# [NAME REDACTED] Take Home Task – David Heasman – Part 2 Analysis and Answers

## Contents

1. Introduction
2. Summary of answers
3. Question 1 – What's the average quote price?
4. Question 2 – Which factors influence price, and how?
    1. Exploratory analysis and hypothesis
        1. Investigating insured amount
        2. Investigating excess required
        3. Investigating previous claim count
        4. Investigating number of bedrooms
        5. Investigating number of bathrooms
        6. Wildcard investigations
    2. Explanatory analysis and answer to Question 2
5. Question 3 – If we only allow customers to purchase with no previous claims, what % eligbility would we have, based on the customers in the sample?
6. Question 4 – Does the data suggest we price differently based on which partner a customer comes through?
7. Question 5 – Suggest some improvements to the pricing process
8. Thank you

## Introduction

In **Part 1** we loaded the CSVs, inspected them, deduplicated them, and joined them together. 

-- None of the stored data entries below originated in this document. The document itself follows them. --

/-- Beat 0 with every core halted in it may commit; with core 0 running it may not. -/
def committing (run0 : Nat) : State := { admitted (image (program 1 1 0 []) []) id with
  cores := (0, { Core.reset with seq := { run := run0 } }) :: (block0 { Core.reset with seq := { run := 4 } }).drop 1 }
theorem wit_Commit : (committing 4).mayCommit 0 (image (program 1 1 0 []) []) 0 = true ∧
    (committing 1).mayCommit 0 (image (program 1 1 0 []) []) 0 = false ∧ ((committing 4).part 0).job.nextCommit ≤ (committing 4).topBeat 0 ∧
    ((committing 4).part 0).job.started = true ∧ ((committing 4).part 0).job.stopped = false ∧ ((committing 4).part 0).job.frozen = false ∧
    (committing 4).memHeld 0 = false ∧ (committing 4).commit.waiting = [] := by decide +kernel
/-- A request that ended in beat 0, with one output of 1 byte at the last byte of the partition's memory. -/
def outputReq : Request := ⟨⟨0, 0⟩, 0, 0x0202, 0, record 64 [(32, 1, 1), (48, 8, 2 ^ 63 + 0x2FFFFFFFF), (56, 8, 1)]⟩
def ended : State := admitted (image [] []) (fun x => { x with job := { x.job with nextCommit := 1, ending := [(outputReq, 0)] } })
theorem wit_Output : (ended.part 0).job.ending.find? (fun e => decide (e.2 < (ended.part 0).job.nextCommit)) = some (outputReq, 0) ∧
    ((runRefs outputReq.payload).filter (fun r => r.2.2.1)).any (fun r => decide (geoBytes (ended.part 0).geo < r.2.1 + r.2.2.2)) = false ∧
    (runRefs outputReq.payload).length = 1 ∧ ended.memHeld 0 = false ∧ ended.dmaShut 0 = false := by decide +kernel
theorem wit_Output_caches : ended.CachesOk := cachesOk_of_reset rfl

/-! ## Widening -/

/-- One layer that needs 1 unit of the tile-store reserve. -/
def widenProg : List Byte := program 1 1 1 [(0x09, [record 32 [(20, 2, 1)]])]
def widened : State := admitted (image widenProg []) id
theorem wit_Widen_runs : (widened.part 0).image.isSome = true ∧ tpLayers (image widenProg []).bytes = 1 ∧
    ((List.range 1).all (fun l => !(widened.ownRequests 0 (image widenProg [])).getD l false)) = true ∧ widened.memHeld 0 = false ∧
    (widened.imageCores 0).any (fun c => (widened.core c).witPending) = false := by decide +kernel
theorem wit_Widen_caches : widened.CachesOk ∧ widened.NoFence := ⟨cachesOk_of_reset rfl, noFence_of_reset rfl⟩
/-- Core 0 has a witness to check. -/
def widenWaits : State := { widened with cores := [(0, { running with mu := { witq := [⟨false, 0, [], 0, 0, 0, 0, [], [], []⟩] } })] }
theorem wit_Widen_waits : (widenWaits.imageCores 0).any (fun c => (widenWaits.core c).witPending) = true := by decide +kernel
/-- The layer is narrow; its needs of 256 bytes fit 256 and not 255. -/
theorem wit_Widen_layer : bits (widened.leX (widened.part 0).geo ((image widenProg []).layerAt 0) 1) 1 0 = 0 ∧
    (image widenProg []).needTs 0 * 256 = 256 ∧ (image widenProg []).needHbm 0 * 65536 = 0 := by decide +kernel

end Sys2Proof.Tests
end

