/-- Settles O48: each command's own check passes, so its effect on the state that begins it shows in the state that completes it; for
PART_RESET and STOP what revoking, clearing and rolling back leave of a partition (`State.PartsLast`, `State.Sweeps`) carries it there. -/
theorem partitionCommandsComplete : Obligations.PartitionCommandsComplete := by
  unfold Obligations.PartitionCommandsComplete
  refine ⟨?create, ?change, ?destroy, ?reset, ?job, ?fault, ?lease, ?stop, ?freeze, ?thaw⟩
  case create =>
    intro f n s q h allowed fresh ok
    exact ⟨_, partCreate_stages h allowed fresh ok, State.staged_completes ..⟩
  case change =>
    intro f n s q h own ok
    exact ⟨_, partChange_stages h own ok, State.staged_completes ..⟩
  case destroy => exact fun f n s q h idle => partDestroy_removes h idle
  case reset => exact fun f n s q h => partReset_resets h
  case job =>
    intro f n s q h
    exact ⟨_, jobStatus_answers h, State.complete_completed .., State.answered_frame ..⟩
  case fault =>
    intro f n s q h
    exact ⟨_, faultQuery_answers h, State.complete_completed .., State.answered_frame ..⟩
  case lease =>
    intro f n s q h
    dsimp only
    refine ⟨fun held => ?_, fun expired reserved free => leaseBreak_moves h expired reserved free⟩
    obtain ⟨d, run⟩ := leaseBreak_held h held
    exact ⟨_, run, State.complete_completed .., State.complete_parts ..⟩
  case stop => exact fun f n s q h admitted settled => stop_stops h admitted settled
  case freeze =>
    intro f n s q im h image thawed unarmed unasked anywhere ahead
    exact ⟨_, freeze_arms h image thawed unarmed unasked anywhere ahead, freeze_waits h _⟩
  case thaw => exact fun f n c s q im h image ok => thaw_thaws h image ok

end Sys2Proof.Machine
end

Below is an exploratory and explanatory analysis to answer the questions, complete with the SQL code. 

Where applicable, I used bar charts to illustrate data findings, as in data, like other forms of communication, a picture paints a thousand words. 

These were very quick charts, done in excel, and saved as pictures. My data journalism experience blushes at using these charts, but they are effective, and get the job done in the time given. 

It can be a challenge to find the answers, as you scroll through the analysis, so here is a very quick summary of the answers to the questions given.


## Summary of answers

**Question 1**

The average quote price is £908.65

**Question 2**

The number of bedrooms, and the number of bathrooms have the most affect on the quoted price. A high bedroom count, or high bathroom count, can yield quoted prices of 20% above the average. A low bedroom or low bathroom count can get quotes that are 10% lower than the average.

**Question 3**

88.46% of customers will be eligible, based on the customers in the sample.

**Question 4**

The data suggests that there is a marginal affect on prices, depending on the partner they come through, but it is very low, almost insignificant.

**Question 5**

*Read at the end*

## Question 1 – What's the average quote price?

Before we query to get this question, exploratory analysis discovered that the average prices for quotes where the payment_frequency is monthly, are an order of magnitude less (~10x) than the annual payment frequency. 

In [1]:
#Load the SQL kernel. 
%load_ext sql

#Connecting to database
%sql sqlite:///name_redacted_sample_data.db

In [2]:
%%sql
--Show average price of monthly payment frequency compared to annual payment frequency.
SELECT payment_frequency, AVG(price), COUNT(*)
FROM insurance_joined_data
GROUP BY payment_frequency;

payment_frequency,AVG(price),COUNT(*)
annual,918.1299103000308,6466
monthly,74.27560837577815,3534


Thus, the price quoted is related to the payment frequency. 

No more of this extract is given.